Apple2TC: an Apple II Binary to C Decompiler - Part 3

 This is part 3 in a series of posts describing Apple2TC. 

The start is in Part 1.

In this part we get to actually generating some working C code.

"Simple C" Backend

As was established in the end of Part 2, our jump tracing disassembler is successfully able to statically disassemble large portions of binaries given to it, generating a reasonable looking assembler listing. The problem is that there is no way to truly evaluate the quality of said listing - it looks reasonable, but we can't tell whether it is actually correct or complete, and most importantly whether it contains enough data to start working on decompilation to C.

We could try to assemble it back into a binary and compare to the original, but that would be pointless because even a listing containing a sequence of byte values can be assembled correctly.
DFB $AD, $34, $12
; This correctly assembles to LDA $1234, but is not really useful. 
We need some way to execute the disassembled code and ensure that its behavior matches the input binary. This is where the "Simple C" backend comes in.  

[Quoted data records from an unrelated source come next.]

-- ==== Sys2Proof/Laws/PerInstr.lean ====
section
/-! SUPPORT. Statements about every instruction, one lemma per constructor. -/

namespace Sys2Proof.Laws.RoundTrip

/-- An instruction that has a word of its own and is well formed decodes from its word (R71 to R85). -/
def Statement (i : Instr) : Prop := i.hasWord = true → i.wellFormed = true → decodeWord (encode i) = .ok i
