-- ==== Sys2Proof/Tests/Slice0.lean ====
section
/-! SUPPORT. The model's own tests: ill-formed terms, words written out from the encodings, one step on a small state, and for each
statement a state and operands that meet its hypotheses. -/

namespace Sys2Proof.Tests

open Sys2Proof Sys2Proof.Machine

-- one theorem at a time: many kernel evaluations side by side would need too much memory
set_option Elab.async false

/-! ### Small states -/

/-- The place of core 0 in a launch of one bay with one core. -/
def tBay : Bay := { launch := 0, wing := 0, bay := 0, cib := 0, bayn := 1, nbay := 1, nwing := 1, stage := 0, isOpen := true }

/-- Context 1, with a range table of one entry at 0x1000 that maps granule 0 to physical granule 2. -/
def tCtxs : FMap Ctx := [(1, { rtBase := 0x1000, rtCount := 1 })]

/-- The bytes of that entry: 16 granules, readable, writable and executable. -/
def tTable : List Host.Cell := [(0x1008, 16), (0x1010, 2), (0x1018, 0xF)]

/-- Core 0 of context 1 with a carrel. -/
def tState (c : Carrel) : State :=
  { cores := [(0, { ctx := 1, bay := some tBay, carrels := [(0, c)] })], ctxs := tCtxs, mem := tTable }

/-- A Running carrel with data in some registers. -/
def tRun (rs : List (Nat × Word)) : Carrel := { st := .running, regs := rs.map fun (r, v) => (r, { val := v.setWidth 128 }) }

/-- Core 0 runs an activation with data in some registers. -/
def tRegs (rs : List (Nat × Word)) : State := tState (tRun rs)

/-- The state after a step's meaning, if it has one. -/
def tNext (i : Instr) (s : State) : Option State :=
  match exec i s with
  | .next t => some t
  | _ => none

/-- What a test reads of the state after an instruction. -/
def tAfter {α : Type} (i : Instr) (s : State) (f : State → α) : Option α := (tNext i s).map f

/-! ### WellFormed: for each check a term it refuses and one at its edge that it takes -/

theorem test_ill_formed :
    ∀ i ∈ [Instr.bfxU 1 2 63 1, .bfxS 1 2 32 32, .bfi 1 2 0b111111 0b111111, .amo 0 1 2 .rlx false .add, .send 1 2 3 9, .send 60 2 3 5,
      .send 1 2 3 0, .vcvt 1 2 .f32OfBf16 0 2, .vcvt 1 2 .f64OfI64 0 1, .scpset 1 5, .scpset 1 32, .scpget 1 32,
      .sysr 1 .rttw, .sysw 1 .coord, .sysw 1 .epoch, .sysw 1 .time, .sysw 1 .twin, .sysw 1 .scpbase, .sysw 1 .caplist, .sysw 1 .rttw],
      i.wellFormed = false := by decide

theorem test_well_formed :
    ∀ i ∈ [Instr.bfxU 1 2 63 0, .bfxS 1 2 32 31, .bfi 1 2 0 63, .amo 1 1 2 .rlx false .add, .send 1 2 3 8, .send 60 2 3 4, .send 0 2 3 0,
      .vcvt 1 2 .f32OfBf16 0 1, .vcvt 1 2 .i32OfI8 0 3, .vcvt 1 2 .f64OfI64 0 0, .scpset 1 6, .scpset 1 31, .scpget 1 31, .sysr 1 .caplist,
      .sysw 1 .deferr], i.wellFormed = true := by decide

/-! ### Words from the encoding tables and the examples of the spec -/

/-- R74: function codes 0x00 to 0x12, W in f[7]. -/
theorem test_decode_alu :
    decodeWord 0b000001_000011_000100_000101_00000000 = .ok (.add 3 4 5 false) ∧
    decodeWord 0b000001_000011_000100_000101_10000001 = .ok (.sub 3 4 5 true) ∧
    decodeWord 0b000001_000011_000100_000101_00000010 = .ok (.and_ 3 4 5 false) ∧
    decodeWord 0b000001_000011_000100_000101_10000011 = .ok (.or_ 3 4 5 true) ∧
    decodeWord 0b000001_000011_000100_000101_00000100 = .ok (.xor_ 3 4 5 false) ∧
    decodeWord 0b000001_000011_000100_000101_10000101 = .ok (.shl 3 4 5 true) ∧
    decodeWord 0b000001_000011_000100_000101_00000110 = .ok (.shr 3 4 5 false) ∧
    decodeWord 0b000001_000011_000100_000101_10000111 = .ok (.sra 3 4 5 true) ∧
    decodeWord 0b000001_000011_000100_000101_00001000 = .ok (.mul 3 4 5 false) ∧
    decodeWord 0b000001_000011_000100_000101_10001001 = .ok (.mulh 3 4 5 true) ∧
    decodeWord 0b000001_000011_000100_000101_00001010 = .ok (.mulhu 3 4 5 false) ∧
    decodeWord 0b000001_000011_000100_000101_10001011 = .ok (.div 3 4 5 true) ∧
    decodeWord 0b000001_000011_000100_000101_00001100 = .ok (.divu 3 4 5 false) ∧
    decodeWord 0b000001_000011_000100_000101_10001101 = .ok (.rem 3 4 5 true) ∧
    decodeWord 0b000001_000011_000100_000101_00001110 = .ok (.remu 3 4 5 false) ∧
    decodeWord 0b000001_000011_000100_000101_10001111 = .ok (.min 3 4 5 true) ∧
    decodeWord 0b000001_000011_000100_000101_00010000 = .ok (.max 3 4 5 false) ∧
    decodeWord 0b000001_000011_000100_000101_10010001 = .ok (.minu 3 4 5 true) ∧
    decodeWord 0b000001_000011_000100_000101_00010010 = .ok (.maxu 3 4 5 false) := by decide

/-- The examples of R328, R376 and R390. -/
theorem test_decode_alu_examples :
    decodeWord 0x04A28100 = .ok (.add 10 10 1 false) ∧
    decodeWord 0x04310508 = .ok (.mul 3 4 5 false) ∧
    decodeWord 0x0431058A = .ok (.mulhu 3 4 5 true) ∧
    decodeWord 0x04F38C08 = .ok (.mul 15 14 12 false) ∧
    decodeWord 0x04310587 = .ok (.sra 3 4 5 true) ∧
    decodeWord 0x05F7DC05 = .ok (.shl 31 31 28 false) ∧
    decodeWord 0x0431058B = .ok (.div 3 4 5 true) ∧
    decodeWord 0x0431058E = .ok (.remu 3 4 5 true) := by decide

/-- R74, R388, R389: CLZ to ZEXT. -/
theorem test_decode_alu_unary :
    decodeWord 0b000001_111111_000001_000000_00010011 = .ok (.clz 63 1 false) ∧
    decodeWord 0b000001_000001_111111_000000_10010100 = .ok (.popc 1 63 true) ∧
    decodeWord 0x04310515 = .ok (.sel 3 4 5) ∧
    decodeWord 0x04310116 = .ok (.sext 3 4 .h) ∧
    decodeWord 0x04310017 = .ok (.zext 3 4 .b) ∧
    decodeWord 0x05248217 = .ok (.zext 18 18 .w) := by decide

The "Simple C" backend generates a 1 to 1 representation of the disassembled code in C, where every 6502 instruction is represented by the equivalent C code. In a sense, this is an Apple II emulator, but instead of an interpreter loop, every instruction has been "expanded" into what its case in the interpreter loop would have been. For example, the LDA $1234 above would generate the following C:
s_a = update_nz(peek(0x1234));
Here peek() is a function reading from the RAM array, while update_nz() updates the emulated CPU flags. s_a is the emulated 65002 accumulator register.

A lengthier example:
sty     $1722
dey
sty $90
lda #$5f
translates into the following C code:
/* STY */ poke(0x1722, s_y);
/* DEY */ s_y = update_nz(s_y - 1);
/* STY */ poke_zpg(0x90, s_y);
/* LDA */ s_a = update_nz(0x5f);
Note that the purpose of this backend is only to verify the correctness of our disassembly while remaining as simple as possible. The generated code is not meant to be efficient or readable. This is just a stepping stone we are using on the road to actual decompilation into readable C.

"Simple C Handling" of Branches

We hope it is pretty obvious how the above approach works for sequential code. But how can it handle branches, and in particular, indirect branches, like subroutine returns (returning from a subroutine is an indirect branch because the address to return to is not statically encoded, it is obtained dynamically from the stack)?

In other words, when the 6502 assembly executes "branch to address $1234", how do we know which C code corresponds to that address, and how do we implement the branch in C? 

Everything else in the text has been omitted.